PROBLEM DETAILS: Exactly as written, reproduce the lines from the one that contains "s.pc := by simp [movsOne16]" through the end of the records.

** Opening INFORMATION SHOWN block **

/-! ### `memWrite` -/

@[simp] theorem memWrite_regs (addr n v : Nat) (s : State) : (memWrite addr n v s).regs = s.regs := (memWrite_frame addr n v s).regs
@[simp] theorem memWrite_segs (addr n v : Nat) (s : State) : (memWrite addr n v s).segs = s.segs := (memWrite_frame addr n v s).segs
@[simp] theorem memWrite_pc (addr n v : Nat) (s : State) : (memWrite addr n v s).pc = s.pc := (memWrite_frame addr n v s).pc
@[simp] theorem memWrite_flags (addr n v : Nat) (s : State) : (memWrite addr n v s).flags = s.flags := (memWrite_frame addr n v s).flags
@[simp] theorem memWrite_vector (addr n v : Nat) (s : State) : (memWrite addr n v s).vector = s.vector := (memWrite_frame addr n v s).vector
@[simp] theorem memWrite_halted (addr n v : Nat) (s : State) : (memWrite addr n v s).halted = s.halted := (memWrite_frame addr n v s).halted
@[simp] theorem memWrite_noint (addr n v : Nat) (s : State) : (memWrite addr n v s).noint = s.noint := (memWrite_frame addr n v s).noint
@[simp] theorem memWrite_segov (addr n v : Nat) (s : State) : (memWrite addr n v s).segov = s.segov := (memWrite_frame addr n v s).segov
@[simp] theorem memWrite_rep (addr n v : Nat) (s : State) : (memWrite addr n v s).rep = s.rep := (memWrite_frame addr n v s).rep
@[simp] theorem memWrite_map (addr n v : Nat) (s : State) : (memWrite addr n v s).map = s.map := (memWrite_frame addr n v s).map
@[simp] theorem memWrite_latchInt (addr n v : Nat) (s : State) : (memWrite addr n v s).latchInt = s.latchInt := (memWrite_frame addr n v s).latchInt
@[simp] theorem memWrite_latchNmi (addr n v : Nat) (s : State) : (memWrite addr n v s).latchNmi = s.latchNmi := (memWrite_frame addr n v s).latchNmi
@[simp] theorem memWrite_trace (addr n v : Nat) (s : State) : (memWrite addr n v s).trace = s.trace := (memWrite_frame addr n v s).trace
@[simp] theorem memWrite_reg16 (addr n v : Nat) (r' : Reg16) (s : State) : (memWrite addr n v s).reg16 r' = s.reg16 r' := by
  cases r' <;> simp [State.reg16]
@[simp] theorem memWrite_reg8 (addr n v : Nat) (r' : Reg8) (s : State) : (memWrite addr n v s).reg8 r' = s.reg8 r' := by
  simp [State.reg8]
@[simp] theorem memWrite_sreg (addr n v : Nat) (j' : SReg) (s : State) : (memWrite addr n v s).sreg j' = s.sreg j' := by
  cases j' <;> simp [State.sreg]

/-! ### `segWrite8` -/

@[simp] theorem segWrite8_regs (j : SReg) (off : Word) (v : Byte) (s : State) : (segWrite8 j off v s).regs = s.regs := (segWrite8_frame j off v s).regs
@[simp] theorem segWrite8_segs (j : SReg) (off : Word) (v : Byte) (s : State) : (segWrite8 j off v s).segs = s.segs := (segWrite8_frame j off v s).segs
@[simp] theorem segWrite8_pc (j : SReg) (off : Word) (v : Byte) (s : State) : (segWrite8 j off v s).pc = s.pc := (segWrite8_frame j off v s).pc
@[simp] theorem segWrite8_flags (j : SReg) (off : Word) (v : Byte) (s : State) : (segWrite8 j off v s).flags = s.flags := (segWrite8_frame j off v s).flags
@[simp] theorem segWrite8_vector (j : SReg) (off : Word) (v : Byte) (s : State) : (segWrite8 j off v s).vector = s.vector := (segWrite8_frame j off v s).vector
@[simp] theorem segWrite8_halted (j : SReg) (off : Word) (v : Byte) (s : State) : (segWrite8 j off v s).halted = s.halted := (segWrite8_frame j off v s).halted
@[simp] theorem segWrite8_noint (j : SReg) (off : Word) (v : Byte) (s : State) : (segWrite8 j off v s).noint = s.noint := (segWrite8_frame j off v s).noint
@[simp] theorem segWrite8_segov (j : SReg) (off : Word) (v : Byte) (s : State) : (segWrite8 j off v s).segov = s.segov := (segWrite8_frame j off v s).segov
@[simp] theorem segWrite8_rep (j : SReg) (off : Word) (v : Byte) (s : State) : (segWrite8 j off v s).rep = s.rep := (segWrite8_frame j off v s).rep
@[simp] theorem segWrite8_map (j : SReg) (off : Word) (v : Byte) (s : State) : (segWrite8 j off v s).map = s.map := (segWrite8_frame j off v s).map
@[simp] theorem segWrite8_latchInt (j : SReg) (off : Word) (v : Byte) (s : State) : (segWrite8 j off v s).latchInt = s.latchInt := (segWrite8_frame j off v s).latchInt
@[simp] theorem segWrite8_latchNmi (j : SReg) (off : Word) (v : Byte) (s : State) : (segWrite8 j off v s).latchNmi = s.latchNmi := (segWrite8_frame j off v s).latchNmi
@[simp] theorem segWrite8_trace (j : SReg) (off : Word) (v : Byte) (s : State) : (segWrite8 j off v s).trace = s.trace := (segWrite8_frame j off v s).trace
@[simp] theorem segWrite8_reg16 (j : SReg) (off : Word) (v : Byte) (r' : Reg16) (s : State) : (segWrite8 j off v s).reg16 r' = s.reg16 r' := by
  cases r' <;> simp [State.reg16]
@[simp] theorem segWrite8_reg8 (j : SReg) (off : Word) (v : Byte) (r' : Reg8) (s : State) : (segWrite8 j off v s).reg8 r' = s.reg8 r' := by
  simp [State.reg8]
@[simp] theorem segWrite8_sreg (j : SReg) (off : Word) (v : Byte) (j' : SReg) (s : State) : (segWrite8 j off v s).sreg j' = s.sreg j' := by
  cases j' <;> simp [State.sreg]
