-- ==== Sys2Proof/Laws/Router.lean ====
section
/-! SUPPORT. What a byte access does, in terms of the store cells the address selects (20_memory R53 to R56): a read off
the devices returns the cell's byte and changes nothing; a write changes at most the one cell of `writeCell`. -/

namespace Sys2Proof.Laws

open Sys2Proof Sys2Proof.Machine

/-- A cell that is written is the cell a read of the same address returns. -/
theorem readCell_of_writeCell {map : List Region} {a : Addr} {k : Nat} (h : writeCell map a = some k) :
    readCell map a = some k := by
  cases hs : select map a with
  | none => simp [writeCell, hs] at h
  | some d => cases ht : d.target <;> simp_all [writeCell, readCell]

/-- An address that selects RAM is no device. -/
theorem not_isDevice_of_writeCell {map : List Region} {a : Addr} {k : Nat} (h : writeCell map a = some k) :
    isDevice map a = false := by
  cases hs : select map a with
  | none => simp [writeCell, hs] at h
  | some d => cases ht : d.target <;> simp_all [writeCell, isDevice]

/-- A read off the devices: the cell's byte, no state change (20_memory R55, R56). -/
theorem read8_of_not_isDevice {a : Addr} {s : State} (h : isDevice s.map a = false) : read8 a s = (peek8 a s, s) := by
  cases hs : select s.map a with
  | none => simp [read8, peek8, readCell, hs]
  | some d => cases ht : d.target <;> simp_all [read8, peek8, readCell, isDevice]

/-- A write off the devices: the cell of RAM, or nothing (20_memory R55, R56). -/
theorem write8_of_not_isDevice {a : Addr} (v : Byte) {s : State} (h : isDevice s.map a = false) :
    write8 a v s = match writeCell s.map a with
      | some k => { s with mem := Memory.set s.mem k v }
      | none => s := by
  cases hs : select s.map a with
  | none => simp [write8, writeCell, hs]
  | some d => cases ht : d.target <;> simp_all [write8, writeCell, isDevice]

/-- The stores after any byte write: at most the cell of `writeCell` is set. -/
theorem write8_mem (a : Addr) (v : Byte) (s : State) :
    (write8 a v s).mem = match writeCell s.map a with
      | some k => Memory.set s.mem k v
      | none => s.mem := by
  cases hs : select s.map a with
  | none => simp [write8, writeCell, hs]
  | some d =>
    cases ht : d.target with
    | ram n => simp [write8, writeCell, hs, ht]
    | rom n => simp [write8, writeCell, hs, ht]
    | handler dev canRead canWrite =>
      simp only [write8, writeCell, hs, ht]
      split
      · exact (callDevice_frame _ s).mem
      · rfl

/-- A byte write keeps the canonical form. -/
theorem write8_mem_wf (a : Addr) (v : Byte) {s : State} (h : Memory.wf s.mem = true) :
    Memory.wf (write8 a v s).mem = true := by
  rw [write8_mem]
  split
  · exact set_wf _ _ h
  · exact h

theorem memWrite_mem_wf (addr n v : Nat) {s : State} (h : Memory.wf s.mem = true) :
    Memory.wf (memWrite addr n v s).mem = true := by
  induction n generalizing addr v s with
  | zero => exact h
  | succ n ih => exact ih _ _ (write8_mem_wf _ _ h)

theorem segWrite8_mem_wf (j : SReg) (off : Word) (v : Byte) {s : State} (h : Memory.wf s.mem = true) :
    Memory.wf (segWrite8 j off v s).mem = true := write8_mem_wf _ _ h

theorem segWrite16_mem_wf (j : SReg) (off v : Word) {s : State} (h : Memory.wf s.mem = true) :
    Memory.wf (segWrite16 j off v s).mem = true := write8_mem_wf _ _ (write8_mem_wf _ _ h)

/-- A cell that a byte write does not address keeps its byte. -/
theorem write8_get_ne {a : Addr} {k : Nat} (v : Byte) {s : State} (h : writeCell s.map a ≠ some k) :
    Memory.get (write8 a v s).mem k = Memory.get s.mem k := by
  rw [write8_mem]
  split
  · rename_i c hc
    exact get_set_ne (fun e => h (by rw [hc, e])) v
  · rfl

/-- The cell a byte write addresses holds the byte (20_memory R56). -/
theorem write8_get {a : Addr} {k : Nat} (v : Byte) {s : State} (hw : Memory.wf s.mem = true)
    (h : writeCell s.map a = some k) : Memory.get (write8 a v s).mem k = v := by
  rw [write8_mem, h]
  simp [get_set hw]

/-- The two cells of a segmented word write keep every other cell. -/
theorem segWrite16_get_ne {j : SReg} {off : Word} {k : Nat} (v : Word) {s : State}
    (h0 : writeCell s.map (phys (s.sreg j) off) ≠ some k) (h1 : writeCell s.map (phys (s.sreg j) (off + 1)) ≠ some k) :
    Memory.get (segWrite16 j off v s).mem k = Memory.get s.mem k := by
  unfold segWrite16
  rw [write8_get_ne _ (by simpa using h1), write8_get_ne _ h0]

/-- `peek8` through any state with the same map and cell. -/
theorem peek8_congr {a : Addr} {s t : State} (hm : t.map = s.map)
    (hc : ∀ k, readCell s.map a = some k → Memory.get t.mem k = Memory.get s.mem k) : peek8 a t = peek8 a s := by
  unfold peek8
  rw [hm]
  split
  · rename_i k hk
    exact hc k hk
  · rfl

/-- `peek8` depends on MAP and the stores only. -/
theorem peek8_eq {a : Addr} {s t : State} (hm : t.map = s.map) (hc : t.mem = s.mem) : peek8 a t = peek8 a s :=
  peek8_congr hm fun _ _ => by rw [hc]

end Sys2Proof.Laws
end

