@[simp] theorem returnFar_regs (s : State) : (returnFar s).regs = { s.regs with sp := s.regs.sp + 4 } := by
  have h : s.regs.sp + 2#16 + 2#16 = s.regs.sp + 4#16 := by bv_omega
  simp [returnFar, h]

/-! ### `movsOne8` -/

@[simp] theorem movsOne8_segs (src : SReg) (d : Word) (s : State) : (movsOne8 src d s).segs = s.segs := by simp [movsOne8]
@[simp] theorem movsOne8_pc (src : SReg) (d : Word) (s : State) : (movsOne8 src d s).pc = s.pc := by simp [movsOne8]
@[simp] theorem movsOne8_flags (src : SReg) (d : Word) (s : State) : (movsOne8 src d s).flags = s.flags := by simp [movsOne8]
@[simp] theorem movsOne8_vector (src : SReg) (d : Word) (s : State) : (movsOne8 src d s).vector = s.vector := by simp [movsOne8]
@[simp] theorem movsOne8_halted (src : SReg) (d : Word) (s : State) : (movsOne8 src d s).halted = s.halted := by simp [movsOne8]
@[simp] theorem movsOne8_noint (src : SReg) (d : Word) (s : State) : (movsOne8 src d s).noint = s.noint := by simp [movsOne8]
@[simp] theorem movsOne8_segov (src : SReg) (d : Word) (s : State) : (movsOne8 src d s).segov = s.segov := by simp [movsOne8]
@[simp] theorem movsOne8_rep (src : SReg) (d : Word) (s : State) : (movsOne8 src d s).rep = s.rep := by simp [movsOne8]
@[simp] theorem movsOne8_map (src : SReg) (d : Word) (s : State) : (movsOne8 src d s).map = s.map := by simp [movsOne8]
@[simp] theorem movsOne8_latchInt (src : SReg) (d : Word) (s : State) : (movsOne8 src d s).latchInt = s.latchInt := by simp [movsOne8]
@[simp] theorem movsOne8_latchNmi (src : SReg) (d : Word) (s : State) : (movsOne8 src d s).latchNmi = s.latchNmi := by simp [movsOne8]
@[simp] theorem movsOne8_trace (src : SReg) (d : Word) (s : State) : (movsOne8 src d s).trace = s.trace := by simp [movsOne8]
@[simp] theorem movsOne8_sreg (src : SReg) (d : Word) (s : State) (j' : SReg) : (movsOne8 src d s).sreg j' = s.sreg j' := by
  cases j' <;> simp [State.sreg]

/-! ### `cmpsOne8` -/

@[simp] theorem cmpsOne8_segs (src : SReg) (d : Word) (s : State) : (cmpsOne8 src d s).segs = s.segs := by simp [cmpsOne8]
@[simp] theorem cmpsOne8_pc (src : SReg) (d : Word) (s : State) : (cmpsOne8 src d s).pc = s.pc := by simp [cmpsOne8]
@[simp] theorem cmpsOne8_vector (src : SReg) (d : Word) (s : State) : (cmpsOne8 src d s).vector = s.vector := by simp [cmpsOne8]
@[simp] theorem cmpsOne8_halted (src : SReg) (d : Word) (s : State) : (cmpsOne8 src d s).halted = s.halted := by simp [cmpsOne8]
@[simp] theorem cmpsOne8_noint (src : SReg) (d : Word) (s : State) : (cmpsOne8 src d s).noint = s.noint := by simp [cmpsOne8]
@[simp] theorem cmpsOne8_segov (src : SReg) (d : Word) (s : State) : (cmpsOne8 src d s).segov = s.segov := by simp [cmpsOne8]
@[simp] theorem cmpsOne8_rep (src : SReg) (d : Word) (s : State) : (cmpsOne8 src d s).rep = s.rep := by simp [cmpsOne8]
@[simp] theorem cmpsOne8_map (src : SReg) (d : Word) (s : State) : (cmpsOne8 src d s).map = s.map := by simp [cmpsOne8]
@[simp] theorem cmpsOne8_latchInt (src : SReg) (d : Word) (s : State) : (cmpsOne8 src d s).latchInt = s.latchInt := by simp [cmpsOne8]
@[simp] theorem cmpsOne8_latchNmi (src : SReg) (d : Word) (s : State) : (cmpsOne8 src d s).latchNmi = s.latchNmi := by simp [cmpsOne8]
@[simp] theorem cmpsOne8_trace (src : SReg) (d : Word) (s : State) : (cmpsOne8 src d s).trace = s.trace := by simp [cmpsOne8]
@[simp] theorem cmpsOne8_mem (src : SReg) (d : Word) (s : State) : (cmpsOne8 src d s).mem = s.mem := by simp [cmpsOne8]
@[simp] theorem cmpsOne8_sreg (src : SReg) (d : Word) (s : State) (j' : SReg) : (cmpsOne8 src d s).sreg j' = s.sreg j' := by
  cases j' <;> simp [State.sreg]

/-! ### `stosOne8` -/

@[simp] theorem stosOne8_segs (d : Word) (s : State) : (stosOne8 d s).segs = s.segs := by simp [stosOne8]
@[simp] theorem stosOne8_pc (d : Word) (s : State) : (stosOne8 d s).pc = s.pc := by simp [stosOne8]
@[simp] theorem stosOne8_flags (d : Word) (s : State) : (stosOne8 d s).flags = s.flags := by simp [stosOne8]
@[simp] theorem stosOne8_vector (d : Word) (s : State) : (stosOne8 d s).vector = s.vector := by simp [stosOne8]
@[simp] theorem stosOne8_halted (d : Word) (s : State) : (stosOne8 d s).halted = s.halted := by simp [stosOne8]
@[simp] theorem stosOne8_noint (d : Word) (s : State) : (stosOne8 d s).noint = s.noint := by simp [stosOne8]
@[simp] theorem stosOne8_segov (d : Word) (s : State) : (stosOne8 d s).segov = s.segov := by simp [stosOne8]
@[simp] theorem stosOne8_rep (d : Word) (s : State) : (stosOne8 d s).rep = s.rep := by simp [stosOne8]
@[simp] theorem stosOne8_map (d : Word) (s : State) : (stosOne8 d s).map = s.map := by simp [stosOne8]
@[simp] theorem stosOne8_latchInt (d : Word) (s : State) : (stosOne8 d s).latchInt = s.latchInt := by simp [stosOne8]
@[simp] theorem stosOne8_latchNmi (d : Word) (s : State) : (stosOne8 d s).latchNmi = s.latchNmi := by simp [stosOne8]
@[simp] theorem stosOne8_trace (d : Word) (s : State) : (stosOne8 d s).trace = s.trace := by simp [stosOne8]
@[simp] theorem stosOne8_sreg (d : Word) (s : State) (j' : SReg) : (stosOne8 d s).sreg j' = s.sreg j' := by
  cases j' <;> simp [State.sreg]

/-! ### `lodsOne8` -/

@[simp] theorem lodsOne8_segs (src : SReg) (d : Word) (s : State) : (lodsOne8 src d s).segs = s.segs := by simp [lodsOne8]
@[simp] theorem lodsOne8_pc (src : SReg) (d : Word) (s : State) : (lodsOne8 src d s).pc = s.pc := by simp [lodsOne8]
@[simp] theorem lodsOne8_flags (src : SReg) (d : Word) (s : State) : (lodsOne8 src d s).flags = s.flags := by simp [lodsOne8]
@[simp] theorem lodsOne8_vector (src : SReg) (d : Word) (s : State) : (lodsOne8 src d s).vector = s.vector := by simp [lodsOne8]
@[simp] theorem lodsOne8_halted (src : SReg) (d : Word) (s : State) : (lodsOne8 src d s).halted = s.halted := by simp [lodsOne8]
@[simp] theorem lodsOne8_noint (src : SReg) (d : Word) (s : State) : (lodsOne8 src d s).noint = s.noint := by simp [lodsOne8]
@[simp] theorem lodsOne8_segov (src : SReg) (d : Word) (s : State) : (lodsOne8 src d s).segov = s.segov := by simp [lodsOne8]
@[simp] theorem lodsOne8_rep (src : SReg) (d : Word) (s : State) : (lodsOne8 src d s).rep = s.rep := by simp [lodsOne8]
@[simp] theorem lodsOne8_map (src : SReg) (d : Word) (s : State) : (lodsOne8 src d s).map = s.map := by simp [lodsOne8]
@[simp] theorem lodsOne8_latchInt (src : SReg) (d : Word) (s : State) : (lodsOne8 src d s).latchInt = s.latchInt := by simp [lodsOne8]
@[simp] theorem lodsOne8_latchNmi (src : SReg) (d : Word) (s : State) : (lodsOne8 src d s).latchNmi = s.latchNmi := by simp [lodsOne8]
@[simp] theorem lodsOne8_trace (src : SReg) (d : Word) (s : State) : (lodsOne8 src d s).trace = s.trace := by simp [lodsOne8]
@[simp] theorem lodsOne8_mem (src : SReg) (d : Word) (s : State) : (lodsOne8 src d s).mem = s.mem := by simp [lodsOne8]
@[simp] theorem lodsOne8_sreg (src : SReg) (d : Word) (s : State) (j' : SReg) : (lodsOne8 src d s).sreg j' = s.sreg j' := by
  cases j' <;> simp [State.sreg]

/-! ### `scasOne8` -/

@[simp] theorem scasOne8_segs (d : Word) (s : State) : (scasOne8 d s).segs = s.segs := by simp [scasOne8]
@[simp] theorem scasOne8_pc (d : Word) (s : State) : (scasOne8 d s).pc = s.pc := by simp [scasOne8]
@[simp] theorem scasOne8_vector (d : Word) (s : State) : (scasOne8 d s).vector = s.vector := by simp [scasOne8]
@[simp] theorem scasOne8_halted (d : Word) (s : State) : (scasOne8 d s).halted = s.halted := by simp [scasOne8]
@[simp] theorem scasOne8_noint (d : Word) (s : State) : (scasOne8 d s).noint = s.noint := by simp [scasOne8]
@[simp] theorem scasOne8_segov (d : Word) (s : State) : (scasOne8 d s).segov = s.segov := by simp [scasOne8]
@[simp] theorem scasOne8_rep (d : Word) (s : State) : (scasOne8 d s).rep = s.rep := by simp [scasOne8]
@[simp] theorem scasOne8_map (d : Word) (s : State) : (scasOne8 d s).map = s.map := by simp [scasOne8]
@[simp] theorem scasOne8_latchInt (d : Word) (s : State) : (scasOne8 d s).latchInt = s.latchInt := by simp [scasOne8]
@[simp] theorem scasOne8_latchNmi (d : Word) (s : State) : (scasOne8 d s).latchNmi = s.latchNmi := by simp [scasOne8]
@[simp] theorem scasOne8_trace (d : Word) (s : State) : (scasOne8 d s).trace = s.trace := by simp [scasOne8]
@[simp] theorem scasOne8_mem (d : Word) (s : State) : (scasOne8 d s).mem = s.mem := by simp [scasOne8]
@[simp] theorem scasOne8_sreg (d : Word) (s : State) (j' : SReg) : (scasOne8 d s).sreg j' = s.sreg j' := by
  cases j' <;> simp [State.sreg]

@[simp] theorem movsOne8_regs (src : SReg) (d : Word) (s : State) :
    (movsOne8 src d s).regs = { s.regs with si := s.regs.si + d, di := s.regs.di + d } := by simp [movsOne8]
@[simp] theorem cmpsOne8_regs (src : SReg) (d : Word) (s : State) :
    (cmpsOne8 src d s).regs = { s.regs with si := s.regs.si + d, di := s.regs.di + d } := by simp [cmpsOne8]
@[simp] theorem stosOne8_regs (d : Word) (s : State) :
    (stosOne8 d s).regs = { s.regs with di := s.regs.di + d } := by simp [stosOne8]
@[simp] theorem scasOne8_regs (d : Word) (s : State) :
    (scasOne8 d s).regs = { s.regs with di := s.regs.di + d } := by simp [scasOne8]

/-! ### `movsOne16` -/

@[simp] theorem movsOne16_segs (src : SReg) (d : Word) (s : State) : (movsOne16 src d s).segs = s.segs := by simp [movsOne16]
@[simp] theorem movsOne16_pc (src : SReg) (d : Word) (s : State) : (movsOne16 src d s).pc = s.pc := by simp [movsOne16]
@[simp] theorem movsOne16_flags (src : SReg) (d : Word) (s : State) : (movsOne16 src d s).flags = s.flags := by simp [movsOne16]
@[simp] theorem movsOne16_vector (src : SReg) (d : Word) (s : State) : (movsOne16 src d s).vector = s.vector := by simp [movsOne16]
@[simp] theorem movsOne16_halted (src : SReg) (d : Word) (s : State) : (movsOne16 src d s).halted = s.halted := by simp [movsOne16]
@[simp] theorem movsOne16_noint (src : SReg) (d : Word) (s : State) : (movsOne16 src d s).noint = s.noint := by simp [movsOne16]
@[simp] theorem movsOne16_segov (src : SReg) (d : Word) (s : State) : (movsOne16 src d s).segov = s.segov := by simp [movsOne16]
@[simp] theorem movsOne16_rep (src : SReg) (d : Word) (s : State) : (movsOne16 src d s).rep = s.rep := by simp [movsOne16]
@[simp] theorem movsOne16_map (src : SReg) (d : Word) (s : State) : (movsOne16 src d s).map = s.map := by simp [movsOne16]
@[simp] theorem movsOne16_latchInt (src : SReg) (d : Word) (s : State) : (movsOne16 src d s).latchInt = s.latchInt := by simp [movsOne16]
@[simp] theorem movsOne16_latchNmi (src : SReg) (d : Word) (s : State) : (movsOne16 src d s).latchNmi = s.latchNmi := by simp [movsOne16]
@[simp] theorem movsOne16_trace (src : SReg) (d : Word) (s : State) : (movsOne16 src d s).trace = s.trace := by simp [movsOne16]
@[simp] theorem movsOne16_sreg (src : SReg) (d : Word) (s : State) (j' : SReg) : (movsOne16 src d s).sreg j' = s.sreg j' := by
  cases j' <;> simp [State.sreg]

** Closing INFORMATION SHOWN block **

ANSWER TO THE PROBLEM:
@[simp] theorem movsOne16_pc (src : SReg) (d : Word) (s : State) : (movsOne16 src d s).pc = s.pc := by simp [movsOne16]
@[simp] theorem movsOne16_flags (src : SReg) (d : Word) (s : State) : (movsOne16 src d s).flags = s.flags := by simp [movsOne16]
@[simp] theorem movsOne16_vector (src : SReg) (d : Word) (s : State) : (movsOne16 src d s).vector = s.vector := by simp [movsOne16]
@[simp] theorem movsOne16_halted (src : SReg) (d : Word) (s : State) : (movsOne16 src d s).halted = s.halted := by simp [movsOne16]
@[simp] theorem movsOne16_noint (src : SReg) (d : Word) (s : State) : (movsOne16 src d s).noint = s.noint := by simp [movsOne16]
@[simp] theorem movsOne16_segov (src : SReg) (d : Word) (s : State) : (movsOne16 src d s).segov = s.segov := by simp [movsOne16]
@[simp] theorem movsOne16_rep (src : SReg) (d : Word) (s : State) : (movsOne16 src d s).rep = s.rep := by simp [movsOne16]
@[simp] theorem movsOne16_map (src : SReg) (d : Word) (s : State) : (movsOne16 src d s).map = s.map := by simp [movsOne16]
@[simp] theorem movsOne16_latchInt (src : SReg) (d : Word) (s : State) : (movsOne16 src d s).latchInt = s.latchInt := by simp [movsOne16]
@[simp] theorem movsOne16_latchNmi (src : SReg) (d : Word) (s : State) : (movsOne16 src d s).latchNmi = s.latchNmi := by simp [movsOne16]
@[simp] theorem movsOne16_trace (src : SReg) (d : Word) (s : State) : (movsOne16 src d s).trace = s.trace := by simp [movsOne16]
@[simp] theorem movsOne16_sreg (src : SReg) (d : Word) (s : State) (j' : SReg) : (movsOne16 src d s).sreg j' = s.sreg j' := by
  cases j' <;> simp [State.sreg]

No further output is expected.